Former Maryland congressman John Delaney, the first Democrat to announce his candidacy, dropped out of the race today. His campaign said that he opted to end his campaign three days before the Iowa caucus because he had concluded that his support “is not sufficient to meet the 15% viability in a material number of caucus precincts, but sufficient enough to cause other moderate candidates to not to make the viability threshold.” Of the twenty-eight Democrats who announced 2020 presidential bids, just eleven remain in the race.
Andrew Yang this week qualified for the eighth Democratic debate, joining Biden, Buttigieg, Klobuchar, Sanders, Steyer, and Warren. The debate will be held next Friday, February 7, in Manchester, New Hampshire. ABC, WMUR-TV (the local ABC affiliate), and Apple News are the hosts. To qualify for the debate, candidates have until midnight next Thursday to poll at least 5 percent in national polls or 7 percent in early states, and receive at least 225,000 unique donations with 1,000 unique donors in twenty states. They can also qualify by earning one delegate in the Iowa caucuses.
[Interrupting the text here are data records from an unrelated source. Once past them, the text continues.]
/-! ## Field inputs and buttons -/

/-- A sample of a scanned line while the scanner runs follows the table of R118: SETTLING from a changed level, back to STEADY, or at once to the
new stable level with a debounce time of 0; a sample back at the stable level at the instant of the timer's expiry, with 0 left, finds the level
settled and starts a new settling toward the old one. A pin that is low reads its contact closed, one that is high or undriven open, and the
polarity turns the contact into the level (R116, R118, R119, R201, R202). The field raised is the model's own, assumption 19. -/
def Obligations.FieldSampleFollowsTheSettlingTable : Prop :=
  ∀ (s : State) (l : InputLine) (p : PointIndex) (pin : PinLevel) (level : Level), panelRuns s.seq.state = true →
    pointOfLine s.cfg l = some p →
    (level = .abnormal ↔ (pin = .low ↔ s.cfg.points[p].abnormalWhenClosed = true)) →
    ∃ t, exec (.fieldInputChange l pin) s = .next t
      ∧ t.pins = { s.pins with field := s.pins.field.set l pin }
      ∧ (∀ m : InputLine, m ≠ l → t.scanner.lines[m].debouncer = s.scanner.lines[m].debouncer)
      ∧ t.scanner.lines[l].debouncer.raw = level
      ∧ (s.scanner.lines[l].debouncer.settling = none → level ≠ s.scanner.lines[l].debouncer.stable → 0 < s.cfg.points[p].debounceMs →
          t.scanner.lines[l].debouncer.stable = s.scanner.lines[l].debouncer.stable
            ∧ t.scanner.lines[l].debouncer.settling = some s.cfg.points[p].debounceMs ∧ t.raised = 0)
      ∧ (s.scanner.lines[l].debouncer.settling = none → level ≠ s.scanner.lines[l].debouncer.stable → s.cfg.points[p].debounceMs = 0 →
          t.scanner.lines[l].debouncer.stable = level ∧ t.scanner.lines[l].debouncer.settling = none ∧ t.raised = classInput)
      ∧ (level = s.scanner.lines[l].debouncer.stable → s.scanner.lines[l].debouncer.settling ≠ some 0 →
          t.scanner.lines[l].debouncer.stable = s.scanner.lines[l].debouncer.stable
            ∧ t.scanner.lines[l].debouncer.settling = none ∧ t.raised = 0)
      ∧ (level = s.scanner.lines[l].debouncer.stable → s.scanner.lines[l].debouncer.settling = some 0 →
          s.scanner.lines[l].debouncer.raw ≠ s.scanner.lines[l].debouncer.stable → 0 < s.cfg.points[p].debounceMs →
          t.scanner.lines[l].debouncer.stable = s.scanner.lines[l].debouncer.raw
            ∧ t.scanner.lines[l].debouncer.settling = some s.cfg.points[p].debounceMs ∧ t.raised = classInput)
      ∧ (∀ ms : Nat, s.scanner.lines[l].debouncer.settling = some ms → level ≠ s.scanner.lines[l].debouncer.stable →
          t.scanner.lines[l].debouncer.stable = s.scanner.lines[l].debouncer.stable
            ∧ t.scanner.lines[l].debouncer.settling = some ms ∧ t.raised = 0)
      ∧ (t.raised = 0 → t.scanner.queue = s.scanner.queue ∧ ∀ m : InputLine, t.scanner.lines[m].reported = s.scanner.lines[m].reported)
      ∧ t.points = s.points ∧ t.seq = s.seq ∧ t.line = s.line ∧ t.members = s.members ∧ t.transfer = s.transfer ∧ t.lamp = s.lamp
      ∧ t.responder = s.responder ∧ KeepsPanel s t ∧ t.cfg = s.cfg ∧ t.loader = s.loader ∧ t.hold = s.hold ∧ t.pending = s.pending

/-- A settling timer's expiry gives the line its raw level as the stable level, raises INPUT, and reconciles; an abandoned settling leaves the
stable level, and its pin reading that level. A settling that has ended, or has been started again, has no expiry, assumption 4. While the scanner
does not run, or on a line that is not scanned, a sample changes the pin alone (R115, R117, R118, R119, R121, R201). The field raised is the model's
own, assumption 19; how the pin stands at an abandoned settling is assumption 14. -/
def Obligations.InputSettlingEnds : Prop :=
  ∀ (s : State) (l : InputLine) (pin : PinLevel),
    (s.scanner.lines[l].debouncer.settling ≠ some 0 → exec (.inputSettlingExpiry l) s = .next s)
    ∧ (panelRuns s.seq.state = true → (pointOfLine s.cfg l).isSome = true → s.scanner.lines[l].debouncer.settling = some 0 →
      ∃ t, exec (.inputSettlingExpiry l) s = .next t
        ∧ t.scanner.lines[l].debouncer
            = { raw := s.scanner.lines[l].debouncer.raw, stable := s.scanner.lines[l].debouncer.raw, settling := none }
        ∧ (∀ m : InputLine, m ≠ l → t.scanner.lines[m].debouncer = s.scanner.lines[m].debouncer)
        ∧ (s.scanner.lines[l].debouncer.raw ≠ s.scanner.lines[l].debouncer.stable → t.raised = classInput)
        ∧ (s.seq.state ≠ .synced →
            t.scanner.queue = s.scanner.queue ∧ ∀ m : InputLine, t.scanner.lines[m].reported = s.scanner.lines[m].reported)
        ∧ (s.seq.state = .synced → s.scanner.queue.length < 24 → s.scanner.lines[l].debouncer.raw ≠ s.scanner.lines[l].debouncer.stable →
            s.scanner.lines[l].reported = s.scanner.lines[l].debouncer.stable →
            (∀ m : InputLine, m ≠ l → isUnreported s.cfg s.scanner m = false) →
            t.scanner.queue = s.scanner.queue ++ [{ line := l, event := reportOf s.scanner.lines[l].debouncer.raw }]
              ∧ t.scanner.lines[l].reported = s.scanner.lines[l].debouncer.raw)
        ∧ t.points = s.points ∧ t.seq = s.seq ∧ t.line = s.line ∧ t.members = s.members ∧ t.transfer = s.transfer ∧ t.lamp = s.lamp
        ∧ t.responder = s.responder ∧ KeepsPanel s t ∧ KeepsSetup s t)
    ∧ (∀ ms : Nat, panelRuns s.seq.state = true → (pointOfLine s.cfg l).isSome = true →
      s.scanner.lines[l].debouncer.settling = some (ms + 1) →
      ∃ t, exec (.inputSettlingAbandoned l) s = .next t
        ∧ t.scanner
            = { s.scanner with
                lines := s.scanner.lines.set l
                  { s.scanner.lines[l] with
                    debouncer :=
                      { raw := s.scanner.lines[l].debouncer.stable, stable := s.scanner.lines[l].debouncer.stable, settling := none } } }
        ∧ t.raised = 0 ∧ t.points = s.points ∧ t.seq = s.seq ∧ t.line = s.line ∧ t.members = s.members ∧ t.transfer = s.transfer
        ∧ t.lamp = s.lamp ∧ t.responder = s.responder ∧ KeepsPanel s t ∧ t.cfg = s.cfg ∧ t.loader = s.loader ∧ t.hold = s.hold
        ∧ t.pending = s.pending ∧ t.pins = { s.pins with field := s.pins.field.set l t.pins.field[l] }
        ∧ ∀ p : PointIndex, pointOfLine s.cfg l = some p →
            (t.pins.field[l] = .low ↔
              (s.scanner.lines[l].debouncer.stable = .abnormal ↔ s.cfg.points[p].abnormalWhenClosed = true)))
    ∧ ((panelRuns s.seq.state = false ∨ pointOfLine s.cfg l = none) →
        exec (.fieldInputChange l pin) s = .next (s.setPins { s.pins with field := s.pins.field.set l pin }))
The debate will come just four days after the Iowa caucuses, and three days before the New Hampshire primary.
The Iowa caucuses are Monday night. The weather forecast calls for temperatures in the low- to mid-twenties. Having lived in Iowa for a dozen years, that’s balmy weather for early February, which should help turnout. For those of you who are counting, Election Day is just 277 days away.
Margaret Gach assisted in the preparation of this post.